**TASK REQUIREMENTS:** Which of the lines in the listing that follows hold "start"? Pull each one out.
:: TASK INPUTS
-- ==== Sys2Proof/Machine/Ops.lean ====
section
/-! DEFINITION. The named operations over the store and the latches: `MemRead`, `MemWrite`, `discard`, the
read-modify-write, the latch writes with `emit`, and reset. The block takes no exception and returns from
none (R120, R127); reset is the one event that changes all of its state. -/

namespace Sys2Proof.Machine

/-- `MemRead(c, 4)`: one atomic read of the whole entry (R48, R49); no side effect (R50). -/
def memRead (s : State) (c : Column) : Entry := s.rss[c.val]

/-- `MemWrite(c, 4, v)`: one atomic write of the whole entry (R48, R49). -/
def memWrite (c : Column) (v : Entry) (s : State) : State :=
  { s with rss := s.rss.set c.val v }

/-- `discard`: end the handling of a received byte with no change to any state (R122, R123). -/
def discard (s : State) : State := s

/-- The entry a decoded column names, if it has one: columns 0 to 19 are populated (R43). -/
def columnEntry (c : BitVec 5) : Option Column :=
  if h : c.toNat < 20 then some ⟨c.toNat, h⟩ else none

/-- The command decoder's access (R43, R48): a column without an entry is discarded (OOB_POLICY = ignore);
otherwise one read-modify-write of the entry, which replaces the bits under `mask` by those of `value`. -/
def readModifyWrite (c : BitVec 5) (mask value : Entry) (s : State) : State :=
  match columnEntry c with
  | none => discard s
  | some k => memWrite k ((memRead s k &&& ~~~mask) ||| value) s

/-- `emit(ROW_OUT, COL_OUT)`: append the current pair of latch values to the output trace (R106). -/
def emit (s : State) : State :=
  { s with trace := s.trace ++ [(s.rowOut, s.colOut)] }

/-- `ROW_OUT <- v`, a latch write of its own in the trace (R29, R106). -/
def driveRows (v : Entry) (s : State) : State :=
  emit { s with rowOut := v }

/-- `COL_OUT <- v`, a latch write of its own in the trace (R30, R106). -/
def selectColumns (v : ColLines) (s : State) : State :=
  emit { s with colOut := v }

/-- `CURSOR <- v` (R102). -/
def setCursor (v : Column) (s : State) : State :=
  { s with cursor := v }

/-- `COUNTDOWN <- v` (R105). -/
def setCountdown (v : BitVec 16) (s : State) : State :=
  { s with countdown := v }

/-- The Reset event (R140): the reset state, whatever stood before. The parameters are not state, and the
events still to come are the environment's. -/
def takeReset (s : State) : State :=
  { State.resetOf s.cfg with input := s.input }

end Sys2Proof.Machine
end

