/-! ### The store over a run -/

/-- Ticks and bytes in error leave the store alone, and each command writes it by what it holds: stores that start the same
end the same when these are left out of one of the runs. -/
theorem runResult_filter_rss {v : Variant} {es : List Event} (hnoReset : noReset es = true) {s u : State}
    (hv : s.cfg.variant = v) (hrss : s.rss = u.rss) (hcfg : s.cfg = u.cfg) :
    (runResult es s).rss = (runResult (es.filter fun e => (eventCommand v e).isSome) u).rss := by
  induction es generalizing s u with
  | nil => exact hrss
  | cons e es ih =>
    obtain ⟨he, hes⟩ := noReset_cons.mp hnoReset
    have hv' : (eventResult e s).cfg.variant = v := by rw [eventResult_cfg, hv]
    cases e with
    | reset => exact absurd rfl he
    | tick =>
      rw [List.filter_cons_of_neg (by simp [eventCommand]), runResult_cons]
      exact ih hes hv' ((onTick_rss s).trans hrss) ((onTick_cfg s).trans hcfg)
    | rx b err =>
      cases err with
      | true =>
        rw [List.filter_cons_of_neg (by simp [eventCommand]), runResult_cons]
        exact ih hes hv' hrss hcfg
      | false =>
        rw [List.filter_cons_of_pos (by simp [eventCommand]), runResult_cons, runResult_cons]
        refine ih hes hv' ?_ (by rw [eventResult_cfg, eventResult_cfg, hcfg])
        change (commandResult (decode s.cfg.variant b) s).rss = (commandResult (decode u.cfg.variant b) u).rss
        rw [← hcfg]
        exact commandResult_rss_congr _ hrss hcfg

/-- Settles O41: the two runs start from one store. -/
theorem storeDependsOnCommandsOnly : Obligations.StoreDependsOnCommandsOnly := by
  unfold Obligations.StoreDependsOnCommandsOnly
  intro es s hnoReset
  exact ⟨_, _, process_eq _ s, process_eq _ s, runResult_filter_rss hnoReset rfl rfl rfl⟩

/-- An event that is no reset and brings no command for column k leaves its entry. -/
theorem eventResult_untouched {e : Event} {k : Column} {s : State} (he : e ≠ .reset)
    (huntouched : commandsColumn s.cfg.variant k e = false) : memRead (eventResult e s) k = memRead s k := by
  by_contra hchange
  obtain ⟨b, rfl, hcol⟩ := eventResult_changes_entry he hchange
  simp [commandsColumn, eventCommand, hcol] at huntouched

/-- An entry that no command of the sequence is for stays as it was. -/
theorem runResult_untouched {es : List Event} {k : Column} {s : State} (hnoReset : noReset es = true)
    (huntouched : Untouched s.cfg.variant k es) : memRead (runResult es s) k = memRead s k := by
  induction es generalizing s with
  | nil => rfl
  | cons e es ih =>
    obtain ⟨he, hes⟩ := noReset_cons.mp hnoReset
    obtain ⟨hfirst, hrest⟩ := List.forall_mem_cons.mp huntouched
    rw [runResult_cons, ih hes (by rwa [eventResult_cfg]), eventResult_untouched he hfirst]

/-! ### The scan registers over a run -/

/-- CURSOR counts the ticks of a sequence without reset, whatever bytes come between. -/
theorem runResult_cursor {es : List Event} (h : noReset es = true) (s : State) :
    (runResult es s).cursor = nextColumn^[ticksIn es] s.cursor := by
  induction es generalizing s with
  | nil => rfl
  | cons e es ih =>
    obtain ⟨he, hes⟩ := noReset_cons.mp h
    rw [runResult_cons, ih hes]
    cases e with
    | reset => exact absurd rfl he
    | tick =>
      have hcursor : (eventResult .tick s).cursor = nextColumn s.cursor := onTick_cursor s
      rw [hcursor, ticksIn_cons_tick, Function.iterate_succ_apply]
    | rx b err => rw [eventResult_rx_cursor, ticksIn_cons_rx]

theorem iterate_nextColumn_val (n : Nat) (c : Column) : (nextColumn^[n] c).val = (c.val + n) % 20 := by
  induction n with
  | zero => exact (Nat.mod_eq_of_lt c.isLt).symm
  | succ n ih => rw [Function.iterate_succ_apply', nextColumn_val, ih]; omega

theorem runResult_cursor_val {es : List Event} (h : noReset es = true) (s : State) :
    (runResult es s).cursor.val = (s.cursor.val + ticksIn es) % 20 := by
  rw [runResult_cursor h, iterate_nextColumn_val]

/-- COUNTDOWN at zero stays at zero: only a reset opens the window. -/
theorem runResult_countdown_closed {es : List Event} (h : noReset es = true) {s : State} (hclosed : s.countdown = 0#16) :
    (runResult es s).countdown = 0#16 := by
  rw [countdown_eq_zero_iff, runResult_countdown_toNat h, hclosed]
  exact Nat.zero_sub _
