-- ==== Sys2Proof/Word.lean ====
section
/-! DEFINITION. The word types of RTC3W (00_scope.md R6; 30_encoding.md R71, R76). -/

namespace Sys2Proof

/-- A byte: 8 bits, bit 0 the least significant (00_scope.md R6). -/
abbrev Byte := BitVec 8

/-- A command word `{op[2:0], addr[7:0], data[7:0]}` on the command port (30_encoding.md R71). -/
abbrev CmdWord := BitVec 19

/-- One bit for each of the three buttons: bit `b` is button `b` (10_state.md R22, R24). -/
abbrev Buttons := BitVec 3

end Sys2Proof
end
::::
**WRITTEN REPLY:**
/-- Ticks and bytes in error leave the store alone, and each command writes it by what it holds: stores that start the same
/-- Settles O41: the two runs start from one store. -/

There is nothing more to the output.